The Mascot scores of the true bovine PSMs are the same in the mammalia-only search as in the mammalia plus viruses search, and the expect values (or p values or PEPs) for individual target PSMs are slightly better, because the search space is smaller. In this sense, the matches are no less reliable. The apparent loss of sensitivity is a consequence of FDR being a very simple yardstick. Unfortunately, it is the generally accepted measure for quality control, and you might have a hard job getting results with a very high FDR published.

Keywords: ,

2 comments on “Search only for peptides we care about?

  1. susan on said:

    after reading this post, I want to say that, we can only focus on one thing when we are doing a common thing. however, there is no connection with experiment. we have to consider many factors when we are doing experiment, or we will miss many factors. many inventions came from incident. because scientists consider many aspects of their work.
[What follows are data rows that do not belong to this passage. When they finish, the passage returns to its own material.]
-- ==== Sys2Proof/WellFormed.lean ====
section
/-! DEFINITION. Well-formedness: of a command word (format C, spec/30_encoding.md R70, R71), of a command, and of a
host access to the register space (spec/20_memory.md R51, R52). -/

namespace Sys2Proof

/-- The 23 opcodes of R73. -/
def assignedOpcodes : List Nat :=
  [0x00, 0x10, 0x11, 0x12, 0x13, 0x14, 0x15, 0x16, 0x17, 0x20, 0x21, 0x30, 0x31, 0x32, 0x40, 0x41,
   0x50, 0x51, 0x52, 0x53, 0x54, 0x55, 0x5F]

/-- The OPC field, bits 7:0 of a command word (R70). -/
def opcField (c : Word) : Nat := c.toNat % 256

/-- The RSV field, bits 63:8 of a command word (R70). -/
def rsvField (c : Word) : Nat := c.toNat / 256

/-- A command word is legal iff RSV is 0 and OPC is assigned (R71). -/
def commandWordWf (c : Word) : Bool := rsvField c == 0 && assignedOpcodes.contains (opcField c)

/-- Every command is well-formed: it has no operand field that could be out of range (R72). -/
def Instr.wf (_ : Instr) : Bool := true

/-- The one kind of access R52 gives a meaning: 8 bytes at an 8-byte-aligned offset. -/
def aligned64 (offset size : Nat) : Bool := size == 8 && offset % 8 == 0

/-- The register space is the 256 bytes from `REG_BASE` (R51). -/
def inRegisterSpace (regBase addr : Nat) : Bool := decide (regBase ≤ addr) && decide (addr < regBase + 256)

/-- A host access that the engine answers (R51, R52). -/
def hostAccessWf (regBase addr size : Nat) : Bool :=
  inRegisterSpace regBase addr && aligned64 (addr - regBase) size

end Sys2Proof
end

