-- ==== Sys2Proof/Machine/State.lean ====
section
/-! DEFINITION. The state of the machine as plain data (spec/10_state.md R20-R44), the modelled host (spec/00_scope.md
R6, spec/30_encoding.md R77), the reasons a step can stop, and reset (R41, R270). -/

namespace Sys2Proof.Machine

/-- The error codes of STATUS.ERR (spec/60_exceptions.md R244); no other code is ever produced. -/
inductive Err where
  | none | illegal | noStore | state | operand | range | capacity
  deriving DecidableEq, Repr

/-- The registers of the register map (R21); `reserved` is any offset of 0x48-0xF8. -/
inductive Reg where
  | id | cmd | status | arg0 | arg1 | res0 | res1 | cfgSeglen | cfgMaxwords | reserved
  deriving DecidableEq, Repr

/-- One tracked prime (R35): the prime, its next multiple as an index local to the current segment, its wheel index. -/
structure Tracked where
  p : Nat
  nxt : Nat
  widx : BitVec 3
  deriving DecidableEq, Repr

/-- What the host is still going to do (R6, R55, R77; log 1): register writes and reads at platform addresses with a
size in bytes, WAIT, REPEAT, DO ... WHILE RV (`whileRv` stands after a body that has run once), and reset (R270). The
last argument is what follows. -/
inductive HostProg where
  | done
  | wr (addr size : Nat) (value : Word) (rest : HostProg)
  | rd (addr size : Nat) (rest : HostProg)
  | wait (rest : HostProg)
  | rep (count : Nat) (body rest : HostProg)
  | doWhileRv (body rest : HostProg)
  | whileRv (body rest : HostProg)
  | reset (rest : HostProg)
  deriving DecidableEq, Repr

/-- The machine's state: R20's items, the parameters it is about (log 5), and the model's own fields at the end. -/
structure State where
  /-- The engine's parameters (R7, R26, R51); never written. -/
  cfg : Config
  /-- STATUS.BUSY (R23, R28): the engine phase. -/
  busy : Bool
  /-- The facade register READY (R30), mirrored by STATUS.READY. -/
  ready : Bool
  /-- STATUS.RV, result valid (R23). -/
  rv : Bool
  /-- STATUS.ITV, decoder cursor valid (R37). -/
  itv : Bool
  /-- STATUS.WV, wheel unit valid (R36). -/
  wv : Bool
  /-- STATUS.OVR, sticky command overrun (R241). -/
  ovr : Bool
  /-- STATUS.FATAL, sticky (R247). -/
  fatal : Bool
  /-- STATUS.ERR (R244). -/
  err : Err
  /-- Operand registers (R22). -/
  arg0 : Word
  arg1 : Word
  /-- Result registers (R24). -/
  res0 : Word
  res1 : Word
  /-- The command latch (R29). -/
  lcmd : Word
  larg0 : Word
  larg1 : Word
  /-- Facade registers (R30). -/
  limit : Word
  nwords : Word
  /-- STORE (R31): the words held, word `i` at position `i` (log 6). -/
  store : List Word
  /-- PFX (R32): the entries held (log 6). -/
  pfx : List Word
  /-- SCR (R33): all `SEGMENT_LEN` words. -/
  scr : List Word
  /-- SMALL (R34): the words held, none between commands (log 7). -/
  small : List Word
  /-- TRACK (R35): the entries held, none between commands (log 7). -/
  track : List Tracked
  /-- NTRACK (R35). -/
  ntrack : Nat
  /-- The host wheel unit (R36). -/
  wnum : Word
  widx : BitVec 3
  /-- The decoder cursor (R37). -/
  itph : BitVec 2
  itw : Word
  itcur : Word
  /-- The model's own: host steps still to pass before the command in flight completes (U7; log 2). -/
  delay : Nat
  /-- The model's own: numbers the next occasion on which items become unspecified (U1; log 3). -/
  draws : Nat
  /-- The model's own: what the host still does (log 1). -/
  host : HostProg
  /-- The model's own: every register read the host has made, the latest first, by the name of its register, with the
  value read (R77; log 14). -/
  reads : List (Reg × Word)
  deriving DecidableEq, Repr

/-- Why the machine stops with a fault. -/
inductive Fault where
  /-- Raised by a host access whose address lies outside the 256 bytes at REG_BASE (R51): it is no access to the
  engine, and the spec gives it no outcome. Safe: the model stops where the platform would go on. -/
  | outsideRegisterSpace (addr : Nat)
  deriving DecidableEq, Repr

/-- Why the model has no transition. -/
inductive Refusal where
  /-- Raised by an arm of `exec` for a command that has no meaning yet. Safe. -/
  | notModelled (mnemonic : String)
  /-- Raised by a host access that is not 8 bytes at an 8-byte-aligned offset, which R52 and U2 refuse. Safe. -/
  | notAligned64 (offset size : Nat)
  deriving DecidableEq, Repr

/-- The free draws of `n` words of an array (U1). -/
def drawWords (item : Item) (occasion n : Nat) : List Word := (List.range n).map (Config.draw item occasion)

/-- The state right after a reset (R41, R270): every item the table names at its value, every unspecified one a free
draw of `occasion` (log 3); `host` and `reads` belong to the host, which this reset does not touch. -/
def State.afterReset (cfg : Config) (occasion : Nat) (host : HostProg) (reads : List (Reg × Word)) : State where
  cfg := cfg
  busy := false
  ready := false
  rv := false
  itv := false
  wv := false
  ovr := false
  fatal := false
  err := .none
  arg0 := 0
  arg1 := 0
  res0 := 0
  res1 := 0
  lcmd := 0
  larg0 := 0
  larg1 := 0
  limit := 0
  nwords := 0
  store := []
  pfx := []
  scr := drawWords .scr occasion cfg.segmentLen
  small := []
  track := []
  ntrack := (Config.draw .ntrack occasion 0).toNat
  wnum := Config.draw .wnum occasion 0
  widx := (Config.draw .widx occasion 0).setWidth 3
  itph := (Config.draw .itph occasion 0).setWidth 2
  itw := Config.draw .itw occasion 0
  itcur := Config.draw .itcur occasion 0
  delay := 0
  draws := occasion + 1
  host := host
  reads := reads

/-- The machine right after reset, for the engine that `Config.engine` describes, with a host that does nothing. -/
def State.reset : State := State.afterReset Config.engine 0 .done []

end Sys2Proof.Machine
end

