-- ==== Sys2Proof/Machine/Construction.lean ====
section
/-! DEFINITION. The segmented sieve constructor and the prefix-count index (spec/43_sieve_build.md R172-R185), step by
step in the source's order (R184). -/

namespace Sys2Proof.Machine

/-! ## Sizes -/

/-- `W` of R172. -/
def storeWords (limit : Nat) : Nat := ceilDiv limit 240

/-- `S` of R173 and R174, from the number of store words: `isqrt(240·W) div 240 + 1`. -/
def smallWords (w : Nat) : Nat := isqrt (240 * w) / 240 + 1

/-- `SMALL_MAX` (R8). -/
def smallMax (c : Config) : Nat := isqrt (240 * c.maxWords) / 240 + 1

/-- `TRACK_MAX` (R8). -/
def trackMax (c : Config) : Nat := 64 * smallMax c

/-- `L` of R177: numbers per segment, which is also SCR_NUMS of R112. -/
def segmentNumbers (c : Config) : Nat := 240 * c.segmentLen

/-- `NSEG` of R177. -/
def segmentCount (c : Config) (w : Nat) : Nat := ceilDiv w c.segmentLen

/-! ## Crossing off -/

/-- The crossing loop of R175 and R179, bound tested before every write: from `nxt` and wheel index `wi`, clear the
multiples of `p` below `bound`. Gives the array, and where the loop stopped. `fuel` bounds its turns. -/
def crossOff (bound p : Nat) : Nat → Nat → BitVec 3 → List Word → List Word × Nat × BitVec 3
  | 0, nxt, wi, a => (a, nxt, wi)
  | fuel + 1, nxt, wi, a =>
    if nxt < bound then
      crossOff bound p fuel (nxt + (wheelStep p wi).1) (wheelStep p wi).2 (codecSetOff a nxt)
    else (a, nxt, wi)

/-- An array of `n` words reset to all-ones, the value 1 force-cleared where `first` says so (R175, R180). -/
def freshWords (n : Nat) (first : Bool) : List Word :=
  if first then (List.replicate n ones).modify 0 (fun w => w &&& ~~~1#64) else List.replicate n ones

/-! ## The small sieve -/

/-- The ascending pass of R175: read cursor `v`, crossings from `v²` on. -/
def smallPass (hi : Nat) : Nat → Nat → List Word → List Word
  | 0, _, a => a
  | fuel + 1, v, a =>
    if v * v < hi then
      smallPass hi fuel (v + 1)
        (if codecGet .small a v then (crossOff hi v hi (v * v) (wheelInit v (v * v)) a).1 else a)
    else a

/-- The small sieve over `n` words (R175). -/
def smallSieve (n : Nat) : List Word := smallPass (240 * n) (240 * n) 7 (freshWords n true)

/-- R175 as a write of SMALL. -/
def buildSmall (w : Nat) (s : State) : State := { s with small := smallSieve (smallWords w) }

/-- `SP` (R176): the small primes, decoded from SMALL. -/
def smallPrimes (w : Nat) (s : State) : List Nat := decodeAll .small s.small (smallWords w)

/-! ## Segments -/

/-- Step 3a (R178): pull every small prime with `p² < hi`, seeded at `p²`. `sp` is the part of SP from the private
index `k` on; what is left of it comes back with the table. -/
def pullPrimes (lo hi : Nat) : List Nat → List Tracked → List Nat × List Tracked
  | [], track => ([], track)
  | p :: sp, track =>
    if p * p < hi then
      pullPrimes lo hi sp (track ++ [Tracked.mk p (p * p - lo) (wheelInit p (p * p))])
    else (p :: sp, track)

/-- Step 3b (R179) for one tracked prime: cross off, then rebase for the next segment. -/
def crossTracked (len : Nat) (t : Tracked) (scr : List Word) : List Word × Tracked :=
  let r := crossOff len t.p len t.nxt t.widx scr
  (r.1, Tracked.mk t.p (r.2.1 - len) r.2.2)

/-- Step 3b (R179), in table order. -/
def crossAll (len : Nat) : List Tracked → List Word → List Word × List Tracked
  | [], scr => (scr, [])
  | t :: ts, scr =>
    let r := crossTracked len t scr
    let rest := crossAll len ts r.1
    (rest.1, r.2 :: rest.2)

/-- One segment (R184): reset SCR (R180), pull (R178), cross (R179), append (R181). Gives the rest of SP. -/
def buildSegment (w seg : Nat) (sp : List Nat) (s : State) : List Nat × State :=
  let len := segmentNumbers s.cfg
  let pulled := pullPrimes (seg * len) (seg * len + len) sp s.track
  let crossed := crossAll len pulled.2 (freshWords s.cfg.segmentLen (seg == 0))
  (pulled.1,
    { s with
      scr := crossed.1
      track := crossed.2
      ntrack := crossed.2.length
      store := s.store ++ crossed.1.take (min s.cfg.segmentLen (w - seg * s.cfg.segmentLen)) })

/-- Segments `seg`, `seg + 1`, ..., `count` of them, in increasing order (R177). -/
def buildSegments (w : Nat) : Nat → Nat → List Nat → State → State
  | 0, _, _, s => s
  | count + 1, seg, sp, s =>
    buildSegments w count (seg + 1) (buildSegment w seg sp s).1 (buildSegment w seg sp s).2

/-! ## The index and the whole build -/

/-- The prefix counts of R182 from a running count on. -/
def prefixCounts : Nat → List Word → List Word
  | _, [] => []
  | acc, x :: xs => word (acc + popcount x) :: prefixCounts (acc + popcount x) xs

/-- R182 as a write of PFX. -/
def buildIndex (s : State) : State := { s with pfx := prefixCounts 0 s.store }

/-- Before segment 0: no store word yet, NTRACK ← 0 (R177). -/
def startBuild (s : State) : State := { s with store := [], pfx := [], track := [], ntrack := 0 }

/-- Steps R175-R182 in order (R184). -/
def constructStore (w : Nat) (s : State) : State :=
  let s1 := buildSmall w (startBuild s)
  buildIndex (buildSegments w (segmentCount s.cfg w) 0 (smallPrimes w s1) s1)

/-- Completion of a successful build (R183), after which SCR, SMALL, TRACK and NTRACK are unspecified (R189; U6;
log 3, log 7). -/
def publishStore (w : Nat) (s : State) : State :=
  finish { s with
    limit := word (240 * w)
    nwords := word w
    ready := true
    scr := drawWords .scr s.draws s.cfg.segmentLen
    small := []
    track := []
    ntrack := (Config.draw .ntrack s.draws 0).toNat
    draws := s.draws + 1 }

/-- `build(limit)` (R171-R183): the CAPACITY check before any write, then the steps. -/
def build (limit : Nat) (s : State) : State :=
  if storeWords limit > s.cfg.maxWords then raise .capacity s
  else publishStore (storeWords limit) (constructStore (storeWords limit) s)

end Sys2Proof.Machine
end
  2. Steven Harrison on said:

    Is the reason for specializing a search for peptides because of a hypothetical time restraint? Is it that a person may need to search for specific peptides, and being out of time or resources, they’d have to prioritize? I assume that with enough time and resources, you could do both a generalized search and a specialized one. But I don’t know what it takes to do one of these tests.